Chief Justice Roberts’s dissent echoed his tough questioning during oral argument.  He states that Campbell offered to pay Gomez the maximum amount that he could recover under the TCPA, but it turns out that Gomez wants more: “he wants a federal court to say he is right.”  The Chief Justice continued by stating that “[t]he problem for Gomez is that federal courts exist to resolve real disputes, not to rule on a plaintiff’s entitlement to relief already there for the taking.”  He concludes that if there is no actual case of controversy, the lawsuit is moot and the power of the federal court to declare the law has come to an end.
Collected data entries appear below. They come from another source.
-- ==== Sys2Proof/Machine/Engine.lean ====
section
/-! DEFINITION. What the engines share: outstanding counters and `waitc` (R333–R340), engine faults (R354, R357, R358, R463), and the
accesses of an engine to global and local memory (R236, R342, R357). -/

namespace Sys2Proof.Machine

/-! ## The agent of a command -/

/-- Whom an accepted command acts for (R333, R342). -/
structure Agent where
  strand : StrandId
  gang : GangId
  peer : Nat
  asid : BitVec 16
  sup : Bool
  pol : Word32
  deriving DecidableEq, Repr

/-- The strand with the turn as the agent of a command with a policy word. -/
def Strand.agent (x : Strand) (pol : Word32) : Agent :=
  { strand := x.who.id, gang := x.who.gang, peer := x.who.peer, asid := x.sy.asid, sup := x.tr.sup, pol }

/-- What an engine's access gives. -/
inductive Got where
  | bytes (bs : List Byte)
  | fault (cause : BitVec 8) (ea : Word64)
  | wait
  deriving DecidableEq, Repr

/-- Cuts n bytes from an address at multiples of a size, with fuel. -/
def cuts (size : Nat) : Nat → Nat → Nat → List (Nat × Nat)
  | 0, _, _ => []
  | f + 1, a, n =>
    if n = 0 then []
    else
      let k := min n (size - a % size)
      (a, k) :: cuts size f (a + k) (n - k)

/-- Cuts n bytes at granule boundaries. -/
def segments (f a n : Nat) : List (Nat × Nat) := cuts 256 f a n

/-! ## The peer aperture (R509–R513) -/

/-- The request of an engine to another device for a segment: outstanding, or answered and not yet taken. -/
def State.peerAsked (s : State) (w : Agent) (va : Word64) (n : Nat) (write : Bool) : Option Access :=
  s.access.find? (fun a => a.kind == .operation && !a.entry && a.strand == w.strand && a.gang == w.gang && a.va == va && a.size == n &&
    a.cmp == (if write then 4 else 3))

/-- Sends the request of an engine for a segment: a read, or a write of bytes. -/
def State.peerAsk (s : State) (w : Agent) (va : Word64) (n : Nat) (new : Option (List Byte)) : State :=
  let a : Access :=
    { n := s.nextId, run := 0, after := 0, sent := false, strand := w.strand, gang := w.gang, origin := .scalar 0 false, entry := false
      kind := .operation, space := 0, va, size := n, asid := w.asid, sup := w.sup, data := 0, cmp := if new.isSome then 4 else 3, pol := w.pol
      line := none, status := .peer }
  (s.addAccess a).sendFlits (s.routePort (peerDevice va)) [s.requestFlit a (match new with | some bs => .store bs | none => .load)]

/-- A segment of an engine's access to the peer aperture: at this device's own window, or by a request that it waits for. The answer stays until the
whole access is made. -/
def State.peerSegment (s : State) (w : Agent) (va : Word64) (n : Nat) (new : Option (List Byte)) : State × Got :=
  let dev := peerDevice va
  if !s.routeOk dev then (s.peerError 0 dev (peerOffset va), .fault pageFault va)
  else if !s.reaches w.strand.core.die (24 + (s.routePort dev).die.val) then (s, .wait)
  else if dev = s.ddb.devId.toNat then
    match s.exported (peerOffset va) (if new.isSome then needWrite else needRead) n (fun _ => new) with
    | (s, some (.ok bs)) => (s, .bytes bs)
    | (s, some (.error c)) => (s.peerError c dev (peerOffset va), .fault pageFault va)
    | (s, none) => (s, .wait)
  else match s.peerAsked w va n new.isSome with
    | none => (s.peerAsk w va n new, .wait)
    | some a => match a.status, a.line with
      | .faulted c, _ => (s.dropAccess a.n, .fault c va)
      | _, some l => (s, .bytes l.1)
      | _, none => (s, .wait)

/-- The answers to an access of several segments are taken. -/
def State.peerTaken (s : State) (w : Agent) (write : Bool) (segs : List (Nat × Nat)) : State :=
  segs.foldl (fun (s : State) p =>
    match s.peerAsked w (BitVec.ofNat 64 p.1) p.2 write with
    | some a => s.dropAccess a.n
    | none => s) s

/-! ## Global accesses of an engine (R342) -/

/-- One granule segment read, checked as a load, behind the core's stores to the same bytes: the gang's GAU line, or the home. -/
def State.segmentRead (s : State) (w : Agent) (a n : Nat) : State × Got :=
  let va := BitVec.ofNat 64 a
  if !canonical va then (s, .fault addressCause va)
  else if aperture va then s.peerSegment w va n none
  else if !s.pathClear w.strand.core w.asid va.toNat n || !s.reachesHome w.strand.core.die va.toNat then (s, .wait)
  else
    match (s.gauOf w.strand.core.die).find? (fun l => l.is w.gang (va.toNat / 256) w.asid) with
    | some l => (s, .bytes (slice l.data (va.toNat % 256) n))
    | none =>
      match s.homeFull va.toNat w.asid needRead w.sup w.pol n (fun _ => none) with
      | (s, .done old _ _ _) => (s, .bytes old)
      | (s, .fault c) => (s, .fault c va)
      | (s, .host true) => (s, .wait)
      | (s, _) =>
        match s.askHostFor w.strand w.gang w.asid va.toNat w.sup needRead with
        | (s, some c) => (s, .fault c va)
        | (s, none) => (s, .wait)

/-- One granule segment written, checked as a store, behind the core's stores to the same bytes; the core's L1 and the gang's GAU line take the
bytes. -/
def State.segmentWrite (s : State) (w : Agent) (a : Nat) (bs : List Byte) : State × Got :=
  let va := BitVec.ofNat 64 a
  if !canonical va then (s, .fault addressCause va)
  else if aperture va then s.peerSegment w va bs.length (some bs)
  else if !s.pathClear w.strand.core w.asid va.toNat bs.length || !s.reachesHome w.strand.core.die va.toNat then (s, .wait)
  else
    match s.homeFull va.toNat w.asid needWrite w.sup w.pol bs.length (fun _ => some bs) with
    | (s, .done _ _ _ _) =>
      ((s.l1Write w.strand.core w.asid va.toNat bs).gauWrite w.strand.core.die w.gang w.asid va.toNat bs, .bytes [])
    | (s, .fault c) => (s, .fault c va)
    | (s, .host true) => (s, .wait)
    | (s, _) =>
      match s.askHostFor w.strand w.gang w.asid va.toNat w.sup needWrite with
      | (s, some c) => (s, .fault c va)
      | (s, none) => (s, .wait)

def State.readSegments (s : State) (w : Agent) (acc : List Byte) : List (Nat × Nat) → State × Got
  | [] => (s, .bytes acc)
  | (a, n) :: rest =>
    match s.segmentRead w a n with
    | (s, .bytes bs) => s.readSegments w (acc ++ bs) rest
    | r => r

def State.writeSegments (s : State) (w : Agent) (bs : List Byte) : List (Nat × Nat) → State × Got
  | [] => (s, .bytes [])
  | (a, n) :: rest =>
    match s.segmentWrite w a (bs.take n) with
    | (s, .bytes _) => s.writeSegments w (bs.drop n) rest
    | r => r

/-- How an engine's access to an address is cut: at granules, or for another device into what one flit carries (R516). -/
def pieces (va : Word64) (n : Nat) : List (Nat × Nat) := if aperture va then cuts 128 (n / 128 + 2) va.toNat n else segments (n / 256 + 2) va.toNat n

/-- An access that has ended takes its answers; one that waits leaves them. -/
def State.peerEnd (w : Agent) (write : Bool) (va : Word64) (n : Nat) : State × Got → State × Got
  | (s, .wait) => (s, .wait)
  | (s, r) => (if aperture va then s.peerTaken w write (pieces va n) else s, r)

/-- n global bytes. Addresses count modulo 2^64. -/
def State.globalRead (s : State) (w : Agent) (va : Word64) (n : Nat) : State × Got :=
  State.peerEnd w false va n (s.readSegments w [] (pieces va n))
def State.globalWrite (s : State) (w : Agent) (va : Word64) (bs : List Byte) : State × Got :=
  State.peerEnd w true va bs.length (s.writeSegments w bs (pieces va bs.length))

/-! ## Local accesses of an engine (R234–R237, R343) -/

/-- Cores of a gang. -/
def State.coresOf (s : State) (g : GangId) : Nat := match s.gangOf g with | some x => 2 ^ x.lw * 2 ^ x.lh | none => 1

/-- The crew and space an engine's local address names, with its offset; none for a peer address that names no crew. -/
def State.enginePlace (s : State) (w : Agent) (sp : Nat) (ea : Word64) : Option (Crew × Nat × Nat) :=
  if sp = 6 then
    if wordBits ea 63 24 ≠ 0 then none
    else (s.crewOf w.gang (wordBits ea 23 18)).map (fun c => (c, 1, wordBits ea 17 0))
  else (s.crewOf w.gang w.peer).map (fun c => (c, sp, ea.toNat))

/-- The bytes ea … ea + n − 1 lie in their region. -/
def State.inRegion (s : State) (w : Agent) (sp : Nat) (ea : Word64) (n : Nat) : Bool :=
  match s.enginePlace w sp ea with
  | some (c, sp, off) => decide (off + n ≤ c.limit sp)
  | none => false

/-- n bytes of any space. DEDUCED, unsafe: log 41. -/
def State.spaceRead (s : State) (w : Agent) (sp : Nat) (ea : Word64) (n : Nat) : State × Got :=
  if sp = 0 then s.globalRead w ea n
  else match s.enginePlace w sp ea with
    | some (c, sp, off) =>
      if c.limit sp < off + n then (s, .fault addressCause ea)
      else if s.wakingAt c sp off n then (s, .wait)
      else (s, .bytes (c.load sp off n))
    | none => (s, .fault addressCause ea)

def State.spaceWrite (s : State) (w : Agent) (sp : Nat) (ea : Word64) (bs : List Byte) : State × Got :=
  if sp = 0 then s.globalWrite w ea bs
  else match s.enginePlace w sp ea with
    | some (c, sp, off) =>
      if c.limit sp < off + bs.length then (s, .fault addressCause ea)
      else if s.wakingAt c sp off bs.length then (s, .wait)
      else (s.modifyCrew c.gang c.peer (fun (k : Crew) => k.store sp off bs), .bytes [])
    | none => (s, .fault addressCause ea)

/-- Rows of n bytes at a pitch from an address touch the descriptor of a defined queue (R203). -/
def State.rowsHitDescriptor (s : State) (w : Agent) (sp : Nat) (ea : Word64) (rows pitch n : Nat) : Bool :=
  if sp = 1 ∨ sp = 6 then
    match s.enginePlace w sp ea with
    | none => false
    | some (c, _, off) =>
      (List.range 32).any (fun q =>
        let d := c.descriptor q
        let r := if d < off + n then 0 else (d - off - n) / pitch + 1
        c.definesAt d && decide (r < rows) && decide (off + r * pitch < d + 32) &&
          decide (d < off + r * pitch + n))
  else false

/-! ## Order after earlier accesses (R314, R336) -/

/-- An ordered access whose place in the strand's streams is before an engine command; return-free reductions are engine operations (R302). -/
def Access.precedes (a : Access) (t : StrandId) (n run : Nat) : Bool :=
  a.strand == t && a.kind.ordered && !a.kind.reduces && !a.performed && (if a.isScalar then decide (a.n < run) else decide (a.n < n))

/-- The strand still has to perform an access that precedes its scalar engine command n (R314), in flight or set aside by a fault. A handler's
commands do not wait for what the trap set aside. -/
def State.commandHeld (s : State) (t : StrandId) (n : Nat) (sup : Bool) : Bool :=
  s.access.any (fun a => a.isScalar && a.precedes t n n) ||
    (match s.strand t with | some x => !sup && (x.replay ++ x.behind).any (fun a => decide (a.n < n)) | none => false)

/-- A lane instruction before one of a run has not completed. -/
def Strand.laneBefore (x : Strand) (sup : Bool) (n run idx : Nat) : Bool :=
  x.lq.ops.any (fun o => decide (o.n < n) && o.faulted != 0) ||
    (x.lq.runs ++ (if sup then [] else x.lq.held)).any (fun (r : Run) =>
      (decide (r.id < run) && decide (r.next < r.words.length)) || (r.id == run && decide (r.next ≤ idx)))

/-- The strand still has to perform an access of its lane stream before an `lcopy`, or a scalar access before its `lrun` (R336). -/
def State.laneCommandHeld (s : State) (t : StrandId) (n run idx : Nat) (sup : Bool) : Bool :=
  s.access.any (fun a => a.precedes t n run) ||
    (match s.strand t with
     | some x => x.laneBefore sup n run idx || (!sup && (x.replay ++ x.behind).any (fun a => decide (a.n < run)))
     | none => false)

/-! ## Counters (R315, R337–R340) -/

/-- Operations of a class that have not retired. -/
def Strand.count (x : Strand) (cls : Fin 8) : Nat := (x.ops.filter (fun o => o.cls == cls)).length

/-- Operations of a class older than one. -/
def Strand.older (x : Strand) (cls : Fin 8) (n : Nat) : Nat := (x.ops.filter (fun o => o.cls == cls && decide (o.n < n))).length

/-- Acceptance: the command takes the next number and counts (R333). -/
def State.accept (s : State) (cls : Fin 8) : State :=
  ({ s with me := { s.me with ops := s.me.ops ++ [{ n := s.nextId, cls, done := false, flags := 0 }] } } : State).bump

/-- `waitc` (R340). -/
def execWaitc (n : BitVec 9) (c : BitVec 4) (s : State) : Out :=
  let cls : Fin 8 := (c.extractLsb' 0 3).toFin
  .next (s.checked (Instr.waitc n c).wellFormed true [] (fun s =>
    if !s.me.lanesEmpty then s.wait .none
    else if s.me.count cls ≤ n.toNat then s.advance
    else s.wait (.counter cls n.toNat)))

/-- The operations of a class before the first that is not complete. -/
def donePrefix : List EngineOp → List EngineOp
  | [] => []
  | o :: rest => if o.done then o :: donePrefix rest else []

/-- OPERATION_RETIRE: complete operations of a class retire in order, with their flags (R315, R370, R424). -/
def execOperationRetire (t : StrandId) (cls : Fin 8) (s : State) : Out :=
  .next (s.modify t (fun x =>
    let gone := donePrefix (x.ops.filter (fun o => o.cls == cls))
    let flags := gone.foldl (fun (f : BitVec 5) (o : EngineOp) => f ||| o.flags) 0
    { x with ops := x.ops.filter (fun o => !gone.contains o)
             en := if cls = 4 then { x.en with mstat := x.en.mstat ||| flags }
                   else if cls = 6 then { x.en with nstat := x.en.nstat ||| flags } else x.en }))

/-! ## Engine faults (R354, R357) -/

/-- Inserts a fault in issue order. -/
def insertFault (f : EngineFault) : List EngineFault → List EngineFault
  | [] => [f]
  | g :: gs => if f.op ≤ g.op then f :: g :: gs else g :: insertFault f gs

/-- A strand with one more recorded fault, ready to take it. -/
def Strand.withFault (x : Strand) (f : EngineFault) : Strand := { x with faults := insertFault f x.faults, sch := { x.sch with parked := false } }

/-- An engine records a fault for delivery to the issuing strand. -/
def State.recordFault (s : State) (t : StrandId) (f : EngineFault) : State := s.modify t (fun x => x.withFault f)

/-- A copy fault of the strand is recorded or being served, so its other copies stop at their boundaries (R358). -/
def Strand.copyStopped (x : Strand) : Bool :=
  x.faults.any (fun f => f.cause == copyFaultCause) || (match x.serving with | some f => f.cause == copyFaultCause | none => false)

/-- CPYFS or MFS without its position field (R354, R381). -/
def copyStatus (cause : BitVec 8) (tag : BitVec 2) (kind : BitVec 2) (chunk : Nat) : Word64 :=
  BitVec.ofNat 64 (2 ^ 63 + cause.toNat * 2 ^ 48 + tag.toNat * 2 ^ 46 + kind.toNat * 2 ^ 44 + chunk % 2 ^ 24 * 2 ^ 16)

end Sys2Proof.Machine
end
Chief Justice Roberts specifically took issue with the majority’s placing responsibility of whether a case is moot in the hands of the plaintiff. He states that a plaintiff is not the judge as to whether or not federal litigation is necessary.  He observed that, although Gomez was offered full relief as the District Court found, Gomez nevertheless wants to continue litigating.  But the issue, he states, is “not what the plaintiff wants, but what the federal courts may do.”  He continues, stating, “It is up to the courts to decide whether each party continues to have the requisite personal stake in the lawsuit, and if not, to dismiss the case as moot.”  He argues that the Court “takes that important responsibility away from the federal courts and hands it to the plaintiff.”

The majority opinion specifically notes that it does not decide “whether the result would be different if a defendant deposits the full amount of the plaintiff’s individual claim in an account payable to the plaintiff, and the court then enters judgment for the plaintiff in that amount,” as this question is reserved for another time. Chief Justice Roberts considers this good news, as the majority’s analysis may have come out differently if Campbell had deposited the funds that it offered to Gomez with the District Court.

As reported previously, TCPA defense attorneys anxiously awaited the Court’s decision in this matter in hopes that it would provide an additional defense to TCPA claims.  It remains to be seen whether TCPA defendants will take the Court’s cue and deposit funds in accounts as part of settlement offers and whether such action will actually result in a different result.  Until then, defenses to TCPA claims remain very limited.